I’ve been speaking with a good friend of mine this morning who is suffering horifically with her depression at the moment, and I’m reminded of how lucky I am to be in such a good place mentally for fighting this. I have so much support from friends and family, and I still find that it can be very very difficult at times – the thought of being without the support I have and the wonderful understanding that is offered to me without question is such a sobering thought.
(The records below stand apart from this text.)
/-- A hop for a peer whose flow has left PORT is given to that flow to go as BULK, once ready (R345); it counts as sent when its last
frame has left. -/
def Dev.bulkHop (d : Dev) (i lane : Nat) : Dev :=
  let x := d.coll i
  let f := laneSend x.defn.toNat lane
  if d.onPort x.defn.toNat f || !(decide ((d.flow f).st = .opened)) || !d.ourFlow x.defn.toNat f then d
  else match d.laneHop i lane with
    | none => d
    | some (b, h, again) =>
      match d.hopPayload i b h, d.exch i b with
      | some (.ok bs), some e =>
        let d := (d.askTaken i b h).setExch i b { e with queued := h :: e.queued }
        let w := d.flow f
        let o : SendOp := { ring := 0, desc := 0, hop := some ⟨i, b, h, e.x, false, again⟩, data := bs }
        d.setFlow f { w with ops := w.ops ++ [o] }
      | some (.error da), _ => d.bucketUe i b da
      | _, _ => d

/-- Every hop that is to go as BULK now, of every lane. -/
def Dev.bulkHops (d : Dev) (i : Nat) : Dev :=
  let x := d.coll i
  if x.st = .undefined ∨ x.st = .disabled then d
  else
    let n := x.buckets.length * (if coAlg x.defn.toNat = 2 then 1 else 4 * coSize x.defn.toNat) + 1
    (List.range (lanesOf x.defn.toNat)).foldl (fun d l =>
      if d.onPort x.defn.toNat (laneSend x.defn.toNat l) then d else (List.range n).foldl (fun d _ => d.bulkHop i l) d) d

/-! ### Slots (R319, R336) -/

/-- How many slots of collective i lie before offset o in a bank (R319). -/
def SlotBank.count (k : SlotBank) (i o : Nat) : Nat :=
  let mine := fun (e : Nat) => decide (slotDir e ≠ 0) && decide (slotColl e = i)
  let at_ := fun (c : Nat) => mine (Sp.get 0 k.ents c).toNat
  let n := min (o - k.astart) k.alen
  n / k.cycle * countN k.cycle at_ + countN (n % k.cycle) at_

/-- SLOT_SEND_DECISION: from 64 ns into a SEND beat of port q. -/
def execSlotSendDecision (q : Fin 8) (s : State) : Out :=
  run s (
    let d := s.dev
    let e := d.esc
    let l := d.link q
    let ent := e.slotNow q
    let i := slotColl ent
    let x := d.coll i
    let df := x.defn.toNat
    if l.st ≠ .up ∨ d.node = none ∨ !slotSends ent ∨ e.et.toNat % 4096 < 64 ∨ l.decided = some e.beat ∨ e.boundaryDue then d
    else
      let d := d.setLink q { l with decided := some e.beat }
      if !(decide (x.st = .enabled) || decide (x.st = .disabling)) ∨ coPort df ≠ q.val then d
      else
        let k := (e.bank q e.active).count i (e.stepOffset.getD 0)
        let lane := k % lanesOf df
        let f := laneSend df lane
        if !d.onPort df f then d.bulkHops i
        else match d.laneHop i lane with
          | some (b, h, again) =>
            match d.hopPayload i b h, d.exch i b with
            | some (.ok bs), some ex =>
              let w := d.flow f
              let d := d.hopSent i b h ex.x bs again
              (hopFrames w f i b h ex.x again bs).foldl (fun d fr => d.sendFrame q w.pnode fr) d
            | some (.error da), _ => d.bucketUe i b da
            | _, _ => d
          | none =>
            let w := d.flow f
            let next := match d.lanePending i lane with | some (b, h) => b + h * 2 ^ 12 | none => 2 ^ 26 - 1
            let d := d.setColl i { x with markers := up32 x.markers }
            let d := d.setLink q { d.link q with leftOver := some e.beat }
            d.sendFrame q w.pnode { typ := tMarker, cls := clsScheduled, dflow := w.pflow, sflow := f, offset := next, imm := i })

/-! ### Takes and exchanges (R321-R324) -/

/-- R324: byte 2j + 1 of AUX, the scale proposed for the next exchange, becomes byte 2j, the agreed scale, for every block j. -/
def Dev.agreeScales (d : Dev) (r : Nat) : Dev :=
  (List.range (bkNblk r)).foldl (fun d j => d.hbmWrite (bkAux r + 2 * j) (d.hbm.read (bkAux r + 2 * j + 1) 1)) d

/-- EXCHANGE_START (R324): STATUS, XSTEP, the agreed scales and the preparation slices; a rerun keeps XSTEP, the boundary of that step
and the agreed scales (R346, R339), and leaves what the run before has reduced. -/
def Dev.startExchange (d : Dev) (i b X : Nat) (rerun : Option Nat) : Dev :=
  let x := d.coll i
  let r := d.bucketRec i b
  let n := bkNblk r
  let k := x.bucket b
  let bound := if rerun.isSome then k.xbound else d.esc.bound.toNat
  let e : Exch := { x := X, xstep := rerun.getD d.esc.stepNo.toNat, stepBound := bound, rerun := rerun.isSome, slices := slicesOf .prep 0 n }
  let d := d.setColl i { x.setBucket b { k with exch := some e, blocked := none, taking := [], xbound := bound } with
                         asks := x.asks.filter fun r => decide (r.1 ≠ b)
                         pairs := x.pairs.filter fun p => !(decide (p.bucket = b) && decide (p.x = X) && p.reduced) }
  let d := d.putBucket i b 68 8 (e.xstep + 0xFFFF * 2 ^ 32)
  match d.ueHit with
  | some da => d.bucketUe i b da
  | none =>
  if coWire x.defn.toNat ≠ 1 ∨ rerun.isSome then d
  else if linesHit d.ueLines (bkAux r) (2 * n) then d.bucketUe i b (d.ueLine (bkAux r) (2 * n))
  else d.agreeScales r

/-- The take's commit point: CONTRIB; every N-th starts an exchange. -/
def Dev.commitTake (d : Dev) (i b : Nat) : Dev :=
  let x := d.coll i
  let c := bkContrib (d.bucketRec i b) + 1
  let d := d.putBucket i b 64 4 c
  match d.ueHit with
  | some da => d.takeUe i b da
  | none =>
  if c % coEvery x.defn.toNat = 0 then d.startExchange i b c none else d

/-- The conditions of R321 but for the gate. -/
def Dev.mayTake (d : Dev) (i b : Nat) : Bool :=
  let x := d.coll i
  let k := x.bucket b
  let r := d.bucketRec i b
  let busy := match k.exch with | some e => e.busy (hopsOf x.defn.toNat (bkNblk r)).length | none => false
  decide (x.st = .enabled) && bkValid r && k.taking.isEmpty && !busy && k.blocked.isNone && decide (bkHstat r = 0)

/-- BUCKET_TAKE. -/
def execBucketTake (coll : Fin 64) (bucket : BitVec 12) (s : State) : Out :=
  run s (
    let d := s.dev
    let i := coll.val
    let b := bucket.toNat
    let x := d.coll i
    let df := x.defn.toNat
    if coNbuck df ≤ b ∨ x.st ≠ .enabled ∨ !(d.part (coPart df)).inService then d
    else if linesHit d.ueLines (x.bucketDA b) 128 then d.ueMet (d.ueLine (x.bucketDA b) 128) d.esc.stepNo.toNat
    else if !d.mayTake i b then d
    else
      let r := d.bucketRec i b
      let need := (bkContrib r + 1) * bkThresh r
      if 0xFFFFFFFF < need then ((d.setColl i { x with last := 0x2001 }).putStatus i b 0x2001 0).ueSettled d.esc.stepNo.toNat
      else
        let gate := match locate (bkGate r) with
          | some l => leNat (d.readLoc l 4)
          | none => 0
        if gate < need then d
        else if coWire df = 1 ∨ 1 < coEvery df then
          d.setBucket i b { x.bucket b with taking := slicesOf .take 0 (bkNblk r) }
        else d.commitTake i b)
I’m lucky i’ve found a medication that works for me, I’m lucky i’ve found an outlet that works for my thought processes, i’m incredibly lucky with my family and friends. That’s a huge amount of luck for one person and i’ll never stop being grateful for that. What i’ve found is that you have to keep trying, never give up – get some stubborn fight from somewhere within and keep trying. Although I am stubborn by nature, I am also quite weak in other ways, I cannot say how often I have just ‘given up’ on things because I can’t fight any more. And it’s a constant battle not to give up on difficult situations when they arise. I have many deep seated irrational fears and paranoia which I keep under control most days – even with my sociable ‘happy’ mask, I often just want to run and hide and just stay out of view.
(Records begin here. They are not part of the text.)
-- ==== Sys2Proof/Machine/Module.lean ====
section
/-!
DEFINITION. The module while it is powered (16 R436-R441, R445-R446): power and thermal control, brake, management bus.
-/

namespace Sys2Proof.Machine

/-! ### Events (R446) -/

/-- DRAM above 95 °C in some stack (R240, Table MD-8). -/
def Module.dramHot (m : Module) : Bool := m.hbm.any fun t => decide (95 < t)

/-- Clock causes that are active: capping, die temperature, DRAM temperature, brake. -/
def Dev.clockCauses (d : Dev) : Nat :=
  let m := d.module
  let c := d.sec.variant.ceiling
  b2n (decide (m.capClk < c)) + 2 * b2n (decide (m.thermClk < c)) + 4 * b2n m.dramHot + 8 * b2n m.brake

/-- A signed byte. -/
def s8 (t : Int) : Byte := BitVec.ofInt 8 t

def Module.hottest (m : Module) : Int := m.hbm.foldl max (m.hbm.headD 0)

/-- DIE, HUB, HBM, INLET and OUTLET. -/
def Module.temps (m : Module) : List Byte := [s8 m.die, s8 m.hub, s8 m.hottest, s8 m.inlet, s8 m.outlet]

/-- Table MD-13. -/
def Dev.moduleRecord (d : Dev) (kind : Nat) : List Byte :=
  let m := d.module
  leBytes 8 d.esc.et.toNat ++ [BitVec.ofNat 8 kind, BitVec.ofNat 8 d.clockCauses] ++ leBytes 2 d.clock ++ leBytes 2 m.avg
    ++ leBytes 2 m.limit ++ m.temps ++ List.replicate 3 0 ++ leBytes 2 m.volt ++ List.replicate 6 0

/-- May an event of this kind be posted: none was within 100 ms? -/
def Dev.mayPost (d : Dev) (kind : Nat) : Bool :=
  let t := Sp.get 0 d.module.evAt kind
  decide (t = 0) || decide (t - 1 + 100000000 ≤ d.esc.osc)

/-- Event 0x8005, at most one of each kind per 100 ms. -/
def Dev.moduleEvent (d : Dev) (kind : Nat) : Dev :=
  if d.mayPost kind then
    let m := d.module
    ({ d with module := { m with evAt := Sp.set 0 m.evAt kind (d.esc.osc + 1) } }).postEvent d.ownerFn 0x8005 (d.moduleRecord kind) 0b01000#5
  else d

/-- A condition that differs from what was last reported is reported as soon as an event of its kind may be posted; told: it is reported. -/
def Dev.tell (d : Dev) (kind : Nat) (due : Bool) (told : Module → Module) : Dev :=
  if due && d.mayPost kind then Dev.moduleEvent { d with module := told d.module } kind else d

/-- KIND 8: the limit in force. -/
def Dev.tellLimit (d : Dev) : Dev := d.tell 8 (decide (d.module.limit ≠ d.module.limitTold)) fun m => { m with limitTold := m.limit }

/-- KIND 3: the limit exceeded at the floor. -/
def Dev.tellFloor (d : Dev) : Dev := d.tell 3 (d.module.floorAlert && !d.module.floorTold) fun m => { m with floorTold := true }

/-- KIND 4 and 5: the brake. -/
def Dev.tellBrake (d : Dev) : Dev :=
  d.tell (if d.module.brake then 4 else 5) (d.module.brake != d.module.braked) fun m => { m with braked := m.brake }

/-- KIND 1 and 2: the clock causes. -/
def Dev.tellCauses (d : Dev) : Dev :=
  let now := d.clockCauses
  let d := d.tell 1 (decide (now &&& (15 - d.module.causes) ≠ 0)) fun m => { m with causes := m.causes ||| now }
  d.tell 2 (decide (d.module.causes &&& (15 - now) ≠ 0)) fun m => { m with causes := m.causes &&& now }

/-- KIND 6 and 7: the thermal warning. -/
def Dev.tellWarning (d : Dev) : Dev :=
  d.tell (if d.module.warn then 6 else 7) (d.module.warn != d.module.warned) fun m => { m with warned := m.warn }

/-- Everything that has changed since it was last reported. -/
def Dev.reportModule (d : Dev) : Dev := d.tellLimit.tellFloor.tellBrake.tellCauses.tellWarning

/-! ### Capping (R438) -/

/-- One sample of 100 µs: the capping clock after it. -/
def Module.cap (m : Module) (ceiling : Nat) : Module :=
  if m.limit < m.avg then
    { m with capClk := max 500 (m.capClk - 25), raiseIn := 0
             floorRun := if m.capClk ≤ 500 then m.floorRun + 1 else 0 }
  else
    let m := { m with floorRun := 0, floorAlert := false, floorTold := false }
    if 100 * m.avg < 97 * m.limit then
      if 10 ≤ m.raiseIn + 1 then { m with raiseIn := 0, capClk := min ceiling (m.capClk + 25) }
      else { m with raiseIn := m.raiseIn + 1 }
    else { m with raiseIn := 0 }

/-- POWER_SAMPLE. -/
def execPowerSample (r : PowerReading) (s : State) : Out :=
  run s (
    let d := s.dev
    let m : Module := { d.module with volt := r.volt.toNat, amp := r.amp.toNat, avg := r.avg.toNat, vddOk := r.vddOk, sampled := true }
    let m := m.cap d.sec.variant.ceiling
    (Dev.reportModule { d with module := { m with floorAlert := m.floorAlert || decide (100 ≤ m.floorRun) } }).spoilSlices)

/-- R436: the limit in force; KIND 8 when it changes (R446). -/
def Dev.setLimit (d : Dev) (w : Nat) : Dev :=
  let v := if w = 0 then d.sec.variant.limit else w
  Dev.tellLimit { d with module := { d.module with limit := v } }

/-! ### Temperatures (R440, Table MD-8) -/

/-- The thermal clock after one sample of 1 ms. -/
def Module.therm (m : Module) (ceiling : Nat) : Module :=
  let hot := max m.die m.hub
  { m with warn := decide (95 < hot), sampled := true
           thermClk := if 100 < hot then max 500 (m.thermClk - 25) else if hot ≤ 95 then min ceiling (m.thermClk + 25) else m.thermClk }

def Module.read (m : Module) (t : TempReading) : Module :=
  { m with die := t.die.toInt, hub := t.hub.toInt, inlet := t.inlet.toInt, outlet := t.outlet.toInt
           hbm := (List.range 16).map fun i => (BitVec.ofNat 8 (fieldAt t.hbm.toNat i 1)).toInt }

/-- THERMAL_SAMPLE. -/
def execThermalSample (t : TempReading) (s : State) : Out :=
  run s (
    let d := s.dev
    (Dev.reportModule { d with module := (d.module.read t).therm d.sec.variant.ceiling }).spoilSlices)

/-- Does a reading exceed a trip threshold? -/
def Module.trips (m : Module) : Bool := decide (110 < max m.die m.hub) || m.hbm.any fun t => decide (105 < t)

/-! ### The brake (R439) -/

/-- The memory controllers halve their issue rate (R240, R439). -/
def Module.halved (m : Module) : Bool := m.brake || m.dramHot

/-- PWR_BRAKE_ASSERT. The pin is the baseboard's: on an unpowered module it takes its level, and the start that follows finds it
(R439; DEDUCED, log 52). -/
def execPwrBrakeAssert (s : State) : Out :=
  runAlways s (
    let d := s.dev
    if d.module.brake then d
    else if !d.module.good then { d with module := { d.module with brake := true } }
    else (Dev.reportModule { d with module := { d.module with brake := true, ramp := none } }).spoilSlices)

/-- PWR_BRAKE_RELEASE. -/
def execPwrBrakeRelease (s : State) : Out :=
  runAlways s (
    let d := s.dev
    if !d.module.brake then d
    else if !d.module.good then { d with module := { d.module with brake := false } }
    else Dev.reportModule { d with module := { d.module with brake := false, ramp := some d.esc.osc } })

/-! ### The management bus (R441, R445, Table MD-12) -/

/-- MG.STATE.ALERT; ALERT_N is asserted while it is not 0. -/
def Dev.alertBits (d : Dev) : Nat :=
  let m := d.module
  b2n m.dramHot + 2 * b2n m.warn + 4 * b2n m.floorAlert + 8 * b2n d.esc.alarm

/-- A management register; none for a number that Table MD-12 does not list. -/
def Dev.mgmtWord (d : Dev) (n : Nat) : Option Nat :=
  let m := d.module
  match n with
  | 0 => some d.sec.serial.toNat
  | 1 => some (d.sec.variant.code * 2 ^ 16 + d.insvc * 2 ^ 8 + b2n m.brake * 2 ^ 7 + d.alertBits * 2 ^ 3 + d.dstate.code)
  | 2 => some (m.limit * 2 ^ 48 + m.avg * 2 ^ 32 + m.amp * 2 ^ 16 + m.volt)
  | 3 => some (m.thermClk * 2 ^ 32 + m.capClk * 2 ^ 16 + (if m.sampled then d.clock else 0))
  | 4 => some (leNat m.temps)
  | _ => none

/-- The bus answers: PWR_GOOD has been high for 50 ms, and the address is the module's. -/
def Dev.mgmtUp (d : Dev) (addr : BitVec 7) : Bool :=
  let m := d.module
  m.good && decide (50000000 ≤ m.goodNs + d.esc.osc) && decide (addr.toNat = 0x50 + m.slotId.toNat)

/-- A read that has no answer is not acknowledged; of an unlisted register too (log 29). -/
def Dev.mgmtRead (d : Dev) (addr : BitVec 7) (reg : BitVec 8) (answer : List Byte → List Byte) : Dev :=
  match d.mgmtUp addr, d.mgmtWord reg.toNat with
  | true, some v => d.emit (.answer (answer (leBytes 8 v)))
  | _, _ => d.emit .nack

/-- One byte of the packet error code of SMBus (PRESUMED, log 9): x^8 + x^2 + x + 1. -/
def pecByte (c : Nat) (b : Byte) : Nat :=
  (List.range 8).foldl (fun c _ => if bit c 7 then (2 * c % 256) ^^^ 7 else 2 * c) (c ^^^ b.toNat)

/-- MGMT_BLOCK_READ: a byte count of 8, the register and, when it is asked for, the PEC. -/
def execMgmtBlockRead (addr : BitVec 7) (reg : BitVec 8) (pec : Bool) (s : State) : Out :=
  .next { s with dev := s.dev.mgmtRead addr reg fun bs =>
    let a := 2 * addr.toNat
    let all : List Byte := [BitVec.ofNat 8 a, reg, BitVec.ofNat 8 (a + 1), 8] ++ bs
    [8#8] ++ bs ++ (if pec then [BitVec.ofNat 8 (all.foldl pecByte 0)] else []) }

/-- MGMT_I3C_READ. -/
def execMgmtI3cRead (addr : BitVec 7) (reg : BitVec 8) (s : State) : Out :=
  .next { s with dev := s.dev.mgmtRead addr reg id }

end Sys2Proof.Machine
end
Trying, continuing, standing firm, not running is a part of every day life for me. Fear of hurting those around me by a glib comment, through doing something I want to do, or even in irrational moments, just by speaking to someone… I can understand how sometimes it really is just easier and less painful to let it all pass by. But as i’ve said this morning and will continue to say – isn’t the high of enjoyment of life worth the struggle? Feeling fulfilled and happy? Feeling lucky? There is only one person you’re 100% truly responsible for and 100% truly answerable to and that’s yourself. However uncomfortably selfish that feels – if you’re ever to really help someone else, you have to help yourself, heal yourself and understand yourself first.